The Amyloid World model is an attempt to show that chance and chemical necessity can produce this effect. But our uniform and repeated experience shows that they cannot. In fact, the “success” of origin-of-life experiments only occurs when an intelligent agent—the chemist—intervenes. The chemist purifies the reactants (solving the chirality problem), adds them in a specific sequence, controls the energy input, and protects the desired products. The chemist’s intelligence supplies the very specified information that the experiment purports to explain.
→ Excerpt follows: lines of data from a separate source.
-- ==== Sys2Proof/Word.lean ====
section
/-! DEFINITION. The machine word.  Every operand, result, register and access is one 64-bit unsigned
word (spec/00_scope.md R5, R9; spec/20_memory.md R38, R39).  Bit `i` of a register is bit `i` of the
word; there is no byte order at the block's boundary. -/

namespace Sys2Proof

/-- XLEN, the operand, result and register width (R5, R7). -/
abbrev xlen : Nat := 64

/-- A 64-bit word; `toNat` is the unsigned value the rules compute with (R8). -/
abbrev Word := BitVec 64

end Sys2Proof
end

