theorem witness_BusyRisesByAcceptanceFallsByCompletion :
    (∃ t, step (writing (idle 3 4 5) 3#3 0#64) = .next t ∧ (idle 3 4 5).busy = false ∧ t.busy = true) ∧
    (∃ t, step (running .modadd 3 4 5) = .next t ∧ (running .modadd 3 4 5).busy = true ∧ t.busy = false) :=
  ⟨⟨_, rfl, rfl, rfl⟩, ⟨_, rfl, rfl, rfl⟩⟩

theorem witness_DoneOutputFollowsStatus :
    (∃ t, step (running .modadd 3 4 5) = .next t ∧ (running .modadd 3 4 5).doneO = false ∧ t.doneO = true) ∧
    (∃ t, step (writing State.reset 3#3 5#64) = .next t ∧ State.reset.doneO = false ∧ t.doneO = true) ∧
    (∃ t, step (writing { idle 3 4 5 with done := true } 3#3 0#64) = .next t ∧ t.doneO = false) :=
  ⟨⟨_, rfl, rfl, rfl⟩, ⟨_, rfl, rfl, rfl⟩, ⟨_, rfl, rfl⟩⟩

theorem witness_CmdWriteChecksInPriorityOrder :
    (writing (idle 3 4 5) 3#3 4#64).rst = false ∧
    (writing (idle 3 4 5) 3#3 4#64).pending = .host ⟨true, 3#3, 4#64⟩ :: [] ∧
    (∃ t, (writing State.reset 3#3 5#64).StatusInv ∧ step (writing State.reset 3#3 5#64) = .next t ∧
      t.fault = true) ∧
    (∃ t, (idle 3 4 5).nextEvent = .engine ∧ step (idle 3 4 5) = .next t ∧ (idle 3 4 5).busy = false) :=
  ⟨rfl, rfl, ⟨_, ⟨by decide, by decide, by decide, by decide⟩, rfl, rfl⟩, ⟨_, rfl, rfl, rfl⟩⟩

/-- Each of the four ways to be illegal. -/
theorem witness_IllegalCommandWordFaults :
    (writing State.reset 3#3 5#64).rst = false ∧ (writing State.reset 3#3 5#64).busy = false ∧
    (writing State.reset 3#3 5#64).pending = .host ⟨true, 3#3, 5#64⟩ :: [] ∧
    (0x8#64 : Word).extractLsb' 3 61 ≠ 0#61 ∧ (5#64 : Word).extractLsb' 0 3 = 5#3 ∧
    (6#64 : Word).extractLsb' 0 3 = 6#3 ∧ (7#64 : Word).extractLsb' 0 3 = 7#3 := by decide

theorem witness_ZeroModulusFaultsKernelCommands :
    Instr.isKernel .modpow = true ∧ (idle 9 0 0).busy = false ∧ (idle 9 0 0).m = 0#64 ∧
    ∃ t, exec .isprime (idle 9 0 0) = .next t ∧ (idle 9 0 0).cause ≠ .zeroModulus :=
  ⟨rfl, rfl, rfl, _, rfl, by decide⟩

/-- A state with a fault record. -/
def faulted : State := { idle 3 4 0 with done := true, fault := true, cause := .zeroModulus }

theorem statusInv_faulted : faulted.StatusInv := ⟨by decide, by decide, by decide, by decide⟩

theorem witness_FaultRecordStaysUntilNextAcceptance :
    (faulted.StatusInv ∧ faulted.fault = true ∧ (∃ t, step faulted = .next t) ∧
      faulted.nextEvent.isCmdWrite = false ∧ faulted.nextEvent ≠ .rst true) ∧
    ((writing faulted 3#3 4#64).StatusInv ∧ (writing faulted 3#3 4#64).fault = true ∧
      (writing faulted 3#3 4#64).rst = false ∧ (writing faulted 3#3 4#64).nextEvent.writes 3#3 = some 4#64 ∧
      (∃ t, step (writing faulted 3#3 4#64) = .next t ∧ t.busy = true) ∧
      (∃ t, step (writing faulted 3#3 8#64) = .next t ∧ t.cause = .illegalCommand)) ∧
    (∃ t, ({ faulted with pending := [.rst true] } : State).nextEvent = .rst true ∧
      step { faulted with pending := [.rst true] } = .next t) :=
  ⟨⟨statusInv_faulted, rfl, ⟨_, rfl⟩, rfl, by decide⟩,
    ⟨⟨by decide, by decide, by decide, by decide⟩, rfl, rfl, rfl, ⟨_, rfl, rfl⟩, ⟨_, rfl, rfl⟩⟩,
    ⟨_, rfl, rfl⟩⟩

/-- The completion statements of the four kernel commands. -/
theorem witness_kernel_commands_complete :
    (idle 0xFFFFFFFFFFFFFFFF 0xFFFFFFFFFFFFFFFF p).busy = false ∧
    (idle 0xFFFFFFFFFFFFFFFF 0xFFFFFFFFFFFFFFFF p).m ≠ 0#64 ∧ (idle 9 0 1).busy = false ∧
    (idle 9 0 1).m ≠ 0#64 := by decide

/-- The operand ranges of the kernel's closed forms and laws, at both ends, and a slow-path operand. -/
theorem witness_kernel_operand_ranges :
    ((0 : Nat) < 2 ^ 64 ∧ (0 : Nat) < 1 ∧ (1 : Nat) < 2 ^ 64) ∧
    ((2 ^ 64 - 1 : Nat) < 2 ^ 64 ∧ (0 : Nat) < 2 ^ 64 - 1) ∧
    ¬((2 ^ 64 - 1 : Nat) < 7 ∧ (5 : Nat) < 7) ∧ ¬((5 : Nat) = 0 ∧ (1 : Nat) = 1) := by decide
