-- ==== Sys2Proof/Machine/DecodeFamily.lean ====
section
/-! DEFINITION. The DECODE family (spec/41_decode.md): the harness command DEC and the four formats of the DECODE port. -/

namespace Sys2Proof
namespace Machine

/-- DEC (R82). It draws no pad. -/
def execDec (d s : SlotIdx) (st : State) : Host.Outcome State Fault Refusal :=
  .next (decSlot d s st)

/-- DECODE.STD.DATA (R76). -/
def execDecodeStdData (l : Layout) (st : State) : Host.Outcome State Fault Refusal :=
  .next (evalDecodePort .standard false l st)

/-- DECODE.STD.REMOTE (R77). -/
def execDecodeStdRemote (l : Layout) (st : State) : Host.Outcome State Fault Refusal :=
  .next (evalDecodePort .standard true l st)

/-- DECODE.EXT.DATA (R78). -/
def execDecodeExtData (l : Layout) (st : State) : Host.Outcome State Fault Refusal :=
  .next (evalDecodePort .extended false l st)

/-- DECODE.EXT.REMOTE (R79). -/
def execDecodeExtRemote (l : Layout) (st : State) : Host.Outcome State Fault Refusal :=
  .next (evalDecodePort .extended true l st)

end Machine
end Sys2Proof
end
Therefore, the only vera causa—the only cause we know of that can generate large amounts of specified information and create integrated, functional machinery—is intelligence. The features of life are precisely the features of a designed system. A model based on the historical account in Genesis—positing a top-down creation of life by a transcendent intelligence—predicts the very phenomena we observe: fully formed and complex organisms from their first appearance, and a subsequent universal tendency toward decay and degeneration (the Curse). This framework does not need to explain the origin of information naturalistically, because it identifies the Engineer who authored it.

Conclusion

The “Amyloid and the origin of life” paper is a valuable illustration of the state of abiogenesis research. It demonstrates a frank admission of the fatal flaws in the RNA World hypothesis, but the proposed alternative fares no better. The Amyloid World hypothesis is built upon the fantasy of a pure, concentrated, homochiral prebiotic soup; it relies on replication cycles that require the illegitimate intervention of an intelligent agent; and it fundamentally misunderstands the nature of specified information, conflating it with simple, repetitive order.

When analyzed with a rigorous scientific and logical framework, the evidence does not point to unguided chemical processes as the source of life. Instead, the amyloid model—and the entire field of origin-of-life research—serves as an inadvertent, but powerful, argument for the very thing it seeks to deny: that the signature in the cell is the unmistakable signature of a mind.